If you have accrued a fair amount of equity into your home – either by paying back your loan over a long period of time or by placing a high down payment initially – there’s a chance that you have heard the words “second mortgage.” A second mortgage is actually the use of a home’s accrued equity, the amount of home that you actually own compared to the home’s total value. This, no doubt about it, is a type of loan that needs to be repaid over time. This includes interest.

For homeowners who want to fund large expenses that will serve as investments in their futures, second mortgages can be a godsend. They put a large sum of money into your account right away, allowing you to access it for any number of reasons. This sounds great and all, but keep in mind that your home will be put up as collateral if you are unable to pay the principal and interest on your second mortgage as well as your first mortgage.

While this is certainly a risky move to make, it can definitely pay off. To learn more about what second mortgages in Canada entail, continue reading!

Types of Second Mortgages

There are two types of second mortgages available to Canadian homeowners:

  1. Home equity lines of credit (or HELOC)
  2. Lump sum home equity loans in form of private or second mortgages

In this section, we’ll detail the differences between the two forms that a second mortgage can take.

HELOC

A HELOC essentially allows you to take out a large amount from your home’s equity, without forcing you to take out a certain amount all at once.

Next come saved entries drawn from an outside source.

/-- A burst that meets no hidden error. -/
theorem sameCode_burst {s : State} (hf : s.flaws = []) (p hint : Nat) : SameCode cl s (s.burst p hint) := by
  have ha : SameCode cl s (if s.edgeHit p || false then s else s.activate p) := by
    split
    · exact .refl s
    · exact sameCode_activate s p
  have ht := ha.trans (sameCode_touchEdge _ p hint)
  have hn : (State.findFlaws ((if s.edgeHit p || false then s else s.activate p).touchEdge p hint) p) =
      (if s.edgeHit p || false then s else s.activate p).touchEdge p hint := by
    have x := congrArg Prod.snd ht.memory
    rw [State.findFlaws, if_pos (x.trans hf)]
  show SameCode cl s (State.findFlaws _ p)
  rwa [hn]

theorem sameCode_backoffReply (s : State) (p : Nat) (r : Option CoreRef) : SameCode cl s (s.backoffReply p r) := by
  have hb : SameCode cl s (s.bump (stackReg Reg.backoffs (stackOf p)) 1) := sameCode_stackBump s _ 1 (by decide)
  cases r with
  | none => exact hb
  | some r => exact hb.trans (sameCode_updCore _ r fun c => c.setCr Cr.backoff (c.cr_ Cr.backoff + 1))

theorem sameCode_waitOut (n : Nat) (s : State) (p : Nat) (r : Option CoreRef) : SameCode cl s (s.waitOut p r n) := by
  induction n generalizing s with
  | zero => exact .refl _
  | succ n ih =>
    unfold State.waitOut
    split
    · exact .refl _
    · exact (sameCode_backoffReply s p r).trans ((ih _).after (.of_cluster rfl rfl rfl rfl))

theorem sameCode_loads {s : State} (hf : s.flaws = []) (r : Option CoreRef) (h : Nat) (cached : Bool) :
    SameCode cl s (s.loads r h cached) := by
  unfold loads
  split
  · exact .refl _
  · have hw := sameCode_waitOut (cl := cl) s.blockFuel s h r
    have x := congrArg Prod.snd hw.memory
    exact hw.trans (sameCode_burst (x.trans hf) h 0)

/-- The instruction cache takes what stands in memory. -/
theorem sameCode_cacheHalf (s : State) (seed h : Nat) : SameCode cl s (s.updCluster cl fun k => k.cacheHalf seed h (s.halfAt h)) := by
  refine ⟨rfl, rfl, ?_, rfl, fun x hx => ?_⟩
  · simp [Cluster.cacheHalf]
  · rw [State.cluster_updCluster] at hx
    obtain rfl | hx := mem_aput hx
    · exact .inr rfl
    · left
      split at hx
      · exact mem_of_mem_dropAt hx
      · exact hx

theorem SameCode.place {s t : State} (h : SameCode cl s t) (a : Word) : fetchPlace t cl a = fetchPlace s cl a := by
  have hc : t.cached = s.cached := by have x := congrArg Prod.fst h.tables; exact x
  have hx : t.contexts = s.contexts := by have x := congrArg Prod.snd h.tables; exact x
  have hw : walk t = walk s := by funext va l b; exact walk_congr h.hbm va l b
  simp only [fetchPlace, translate, cachedLeaf, walkStart, cachedPointer, rootOf, ownHbm, State.homeOf, h.slot, h.modid, hc, hx, hw]

end State

/-! ## What is fetched -/

/-- A halfword of code: where a cluster finds that of an address, that it is sound, and that its instruction cache does not hold another. -/
structure State.CodeAt (s : State) (cl : Nat) (a : Word) (h : Nat) : Prop where
  place : fetchPlace s cl a = some h
  sound : s.hbm.poisoned h 2 = false
  fresh : ∀ x ∈ (s.cluster cl).icache, x.1 = h → x.2 = s.halfAt h

theorem State.CodeAt.of_same {s t : State} {cl : Nat} {a : Word} {h : Nat} (hc : s.CodeAt cl a h) (hs : State.SameCode cl s t) :
    t.CodeAt cl a h := by
  refine ⟨(hs.place a).trans hc.place, hs.hbm ▸ hc.sound, fun x hx e => ?_⟩
  rw [hs.halfAt]
  obtain hx | hx := hs.held x hx
  · exact hc.fresh x hx e
  · rw [hx, e]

Instead, you can withdraw from your line of credit as you would a credit card. Your lender will place a maximum amount that can be withdrawn.

Lump Sum Loan

Unlike a HELOC, which grants you the ability to withdraw funds as they are needed, a lump sum equity loan places a large amount of currency directly into your hands all at once. This is typically the “go-to” option for homeowners looking to take out a second mortgage in Canada.

Which One to Choose?

Both types of second mortgages put a lot of money in your account, but on different terms. If you are looking to make a large investment all at once, like paying off high-interest credit card debt, a lump sum equity payment is typically the preferred route. If you are planning to make renovations on your home but aren’t sure what the bottom line will end up being, a HELOC could grant you access to the money you need – and only when you need it.

Consider your needs very carefully before making this big decision. After all, second mortgages are types of loans that must be repaid in monthly installments and they do use your home as collateral. If you know that you are in a good position to access your home’s equity, confer with your lender or real estate attorney about which option is best for you.